▸ **Work item**
The output must reproduce each line of the data word for word.

▸ **Raw data**
/-- Every instruction but CALL answers a next state, by its fault or by completing (R212, R213). -/
theorem exec_answers {i : Instr} (hi : ∀ n, i ≠ .call n) (s : State) : Answers i s := by
  cases i with
  | call n => exact absurd rfl (hi n)
  | cls => exact .of_advance (exec_cls s) (s.setFb_advance_changesOnly _)
  | jp nnn => exact .inr ⟨_, exec_jp nnn s, s.setPc_changesOnly nnn, fun _ => rfl, .head _, .refl _⟩
  | ret =>
    obtain h | ⟨below, r, h⟩ := s.stack.eq_nil_or_concat'
    · exact .inl ⟨_, _, exec_ret_of_empty h⟩
    · refine .inr ⟨_, exec_ret_of_append h, s.setStack_setPc_changesOnly below _, fun _ => rfl, ?_, ?_⟩
      · simp [nextPcs, h]
      · exact h ▸ List.sublist_append_left below [r]
  | seVxKk x kk => exact .of_skipIf (exec_seVxKk x kk s) (s.skipIf_changesOnly_pc _) rfl
  | sneVxKk x kk => exact .of_skipIf (exec_sneVxKk x kk s) (s.skipIf_changesOnly_pc _) rfl
  | ldVxKk x kk =>
    exact .of_advance (exec_ldVxKk x kk s) (s.setReg_advance_changesOnly x _)
  | addVxKk x kk =>
    exact .of_advance (exec_addVxKk x kk s) (s.setReg_advance_changesOnly x _)
  | ldVxVy x y =>
    exact .of_advance (exec_ldVxVy x y s) (s.setReg_advance_changesOnly x _)
  | orVxVy x y =>
    exact .of_advance (exec_orVxVy x y s) (s.setReg_advance_changesOnly x _)
  | andVxVy x y =>
    exact .of_advance (exec_andVxVy x y s) (s.setReg_advance_changesOnly x _)
  | xorVxVy x y =>
    exact .of_advance (exec_xorVxVy x y s) (s.setReg_advance_changesOnly x _)
  | addVxVy x y =>
    exact .of_advance (exec_addVxVy x y s) (s.setReg_setReg_advance_changesOnly x regF _ _)
  | subVxVy x y =>
    by_cases h : s.refusesAlias (x == regF || y == regF) = true
    · exact .inl ⟨_, _, exec_subVxVy_refused h⟩
    · exact .of_advance (exec_subVxVy_runs h) (s.setReg_regF_setReg_advance_changesOnly x _ _)
  | shrVxVy x y =>
    by_cases h : s.refusesAlias (x == regF) = true
    · exact .inl ⟨_, _, exec_shrVxVy_refused h⟩
    · exact .of_advance (exec_shrVxVy_runs h) (s.setReg_regF_setReg_advance_changesOnly x _ _)
  | rnd x kk =>
    exact .of_advance (exec_rnd x kk s) (s.setReg_countDraw_advance_changesOnly x _)
  | ldI nnn => exact .of_advance (exec_ldI nnn s) (s.setIndex_advance_changesOnly _)
  | addIVx x => exact .of_advance (exec_addIVx x s) (s.setIndex_advance_changesOnly _)
  | ldFVx x =>
    obtain h | h := lt_or_ge (s.reg x).toNat 16
    · exact .of_advance (exec_ldFVx_of_lt h) (s.setIndex_advance_changesOnly _)
    · exact .inl ⟨_, _, exec_ldFVx_of_ge h⟩
  | skp x =>
    obtain h | h := lt_or_ge (s.reg x).toNat 16
    · exact .of_skipIf (exec_skp_of_lt h) (s.skipIf_changesOnly_pc _) rfl
    · exact .inl ⟨_, _, exec_skp_of_ge h⟩
  | sknp x =>
    obtain h | h := lt_or_ge (s.reg x).toNat 16
    · exact .of_skipIf (exec_sknp_of_lt h) (s.skipIf_changesOnly_pc _) rfl
    · exact .inl ⟨_, _, exec_sknp_of_ge h⟩
  | ldVxDt x => exact .of_advance (exec_ldVxDt x s) (s.setReg_advance_changesOnly x _)
  | ldDtVx x => exact .of_advance (exec_ldDtVx x s) (s.setDt_advance_changesOnly _)
  | ldStVx x => exact .of_advance (exec_ldStVx x s) (s.setSt_advance_changesOnly _)
  | ldVxK x =>
    cases h : s.pressedKeys with
    | nil =>
      refine .inr ⟨s, by simp only [exec, execLdVxK, h], ?_, fun _ => rfl, .tail _ (.head _), .refl _⟩
      constructor <;> intros <;> rfl
    | cons k ks =>
      exact .of_advance (exec_ldVxK_of_pressed h) (s.setReg_countDraw_advance_changesOnly x _)
  | ldBVx x =>
    obtain h | h := le_or_gt (s.index.toNat + 3) memSize
    · exact .of_advance (exec_ldBVx_inside h) (s.setMem_advance_changesOnly _) fun hm => absurd (.tail _ (.head _)) hm
    · exact .inl ⟨_, _, exec_ldBVx_outside h⟩
  | ldVxMem x =>
    obtain h | h := le_or_gt (s.index.toNat + (x.val + 1)) memSize
    · have hrest := State.setRegsFrom_rest (s.spriteBytes (x.val + 1)) s 0
      refine .of_advance (exec_ldVxMem_inside h) (s.setRegsFrom_spriteBytes_advance_changesOnly x) (fun _ => ?_) ?_ ?_
      · rw [hrest]
      · rw [hrest]; exact .head _
      · rw [hrest]
    · exact .inl ⟨_, _, exec_ldVxMem_outside h⟩
  | drw x y n =>
    by_cases h : n = 0 ∨ s.index.toNat + n ≤ memSize
    · exact .of_advance (exec_drw_inside h) (s.drawSprite_advance_changesOnly x y _)
    · exact .inl ⟨_, _, exec_drw_outside (by omega) (by omega)⟩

▸ **Answer space**
/-- Every instruction but CALL answers a next state, by its fault or by completing (R212, R213). -/
theorem exec_answers {i : Instr} (hi : ∀ n, i ≠ .call n) (s : State) : Answers i s := by
  cases i with
  | call n => exact absurd rfl (hi n)
  | cls => exact .of_advance (exec_cls s) (s.setFb_advance_changesOnly _)
  | jp nnn => exact .inr ⟨_, exec_jp nnn s, s.setPc_changesOnly nnn, fun _ => rfl, .head _, .refl _⟩
  | ret =>
    obtain h | ⟨below, r, h⟩ := s.stack.eq_nil_or_concat'
    · exact .inl ⟨_, _, exec_ret_of_empty h⟩
    · refine .inr ⟨_, exec_ret_of_append h, s.setStack_setPc_changesOnly below _, fun _ => rfl, ?_, ?_⟩
      · simp [nextPcs, h]
      · exact h ▸ List.sublist_append_left below [r]
  | seVxKk x kk => exact .of_skipIf (exec_seVxKk x kk s) (s.skipIf_changesOnly_pc _) rfl
  | sneVxKk x kk => exact .of_skipIf (exec_sneVxKk x kk s) (s.skipIf_changesOnly_pc _) rfl
  | ldVxKk x kk =>
    exact .of_advance (exec_ldVxKk x kk s) (s.setReg_advance_changesOnly x _)
  | addVxKk x kk =>
    exact .of_advance (exec_addVxKk x kk s) (s.setReg_advance_changesOnly x _)
  | ldVxVy x y =>
    exact .of_advance (exec_ldVxVy x y s) (s.setReg_advance_changesOnly x _)
  | orVxVy x y =>
    exact .of_advance (exec_orVxVy x y s) (s.setReg_advance_changesOnly x _)
  | andVxVy x y =>
    exact .of_advance (exec_andVxVy x y s) (s.setReg_advance_changesOnly x _)
  | xorVxVy x y =>
    exact .of_advance (exec_xorVxVy x y s) (s.setReg_advance_changesOnly x _)
  | addVxVy x y =>
    exact .of_advance (exec_addVxVy x y s) (s.setReg_setReg_advance_changesOnly x regF _ _)
  | subVxVy x y =>
    by_cases h : s.refusesAlias (x == regF || y == regF) = true
    · exact .inl ⟨_, _, exec_subVxVy_refused h⟩
    · exact .of_advance (exec_subVxVy_runs h) (s.setReg_regF_setReg_advance_changesOnly x _ _)
  | shrVxVy x y =>
    by_cases h : s.refusesAlias (x == regF) = true
    · exact .inl ⟨_, _, exec_shrVxVy_refused h⟩
    · exact .of_advance (exec_shrVxVy_runs h) (s.setReg_regF_setReg_advance_changesOnly x _ _)
  | rnd x kk =>
    exact .of_advance (exec_rnd x kk s) (s.setReg_countDraw_advance_changesOnly x _)
  | ldI nnn => exact .of_advance (exec_ldI nnn s) (s.setIndex_advance_changesOnly _)
  | addIVx x => exact .of_advance (exec_addIVx x s) (s.setIndex_advance_changesOnly _)
  | ldFVx x =>
    obtain h | h := lt_or_ge (s.reg x).toNat 16
    · exact .of_advance (exec_ldFVx_of_lt h) (s.setIndex_advance_changesOnly _)
    · exact .inl ⟨_, _, exec_ldFVx_of_ge h⟩
  | skp x =>
    obtain h | h := lt_or_ge (s.reg x).toNat 16
    · exact .of_skipIf (exec_skp_of_lt h) (s.skipIf_changesOnly_pc _) rfl
    · exact .inl ⟨_, _, exec_skp_of_ge h⟩
  | sknp x =>
    obtain h | h := lt_or_ge (s.reg x).toNat 16
    · exact .of_skipIf (exec_sknp_of_lt h) (s.skipIf_changesOnly_pc _) rfl
    · exact .inl ⟨_, _, exec_sknp_of_ge h⟩
  | ldVxDt x => exact .of_advance (exec_ldVxDt x s) (s.setReg_advance_changesOnly x _)
  | ldDtVx x => exact .of_advance (exec_ldDtVx x s) (s.setDt_advance_changesOnly _)
  | ldStVx x => exact .of_advance (exec_ldStVx x s) (s.setSt_advance_changesOnly _)
  | ldVxK x =>
    cases h : s.pressedKeys with
    | nil =>
      refine .inr ⟨s, by simp only [exec, execLdVxK, h], ?_, fun _ => rfl, .tail _ (.head _), .refl _⟩
      constructor <;> intros <;> rfl
    | cons k ks =>
      exact .of_advance (exec_ldVxK_of_pressed h) (s.setReg_countDraw_advance_changesOnly x _)
  | ldBVx x =>
    obtain h | h := le_or_gt (s.index.toNat + 3) memSize
    · exact .of_advance (exec_ldBVx_inside h) (s.setMem_advance_changesOnly _) fun hm => absurd (.tail _ (.head _)) hm
    · exact .inl ⟨_, _, exec_ldBVx_outside h⟩
  | ldVxMem x =>
    obtain h | h := le_or_gt (s.index.toNat + (x.val + 1)) memSize
    · have hrest := State.setRegsFrom_rest (s.spriteBytes (x.val + 1)) s 0
      refine .of_advance (exec_ldVxMem_inside h) (s.setRegsFrom_spriteBytes_advance_changesOnly x) (fun _ => ?_) ?_ ?_
      · rw [hrest]
      · rw [hrest]; exact .head _
      · rw [hrest]
    · exact .inl ⟨_, _, exec_ldVxMem_outside h⟩
  | drw x y n =>
    by_cases h : n = 0 ∨ s.index.toNat + n ≤ memSize
    · exact .of_advance (exec_drw_inside h) (s.drawSprite_advance_changesOnly x y _)
    · exact .inl ⟨_, _, exec_drw_outside (by omega) (by omega)⟩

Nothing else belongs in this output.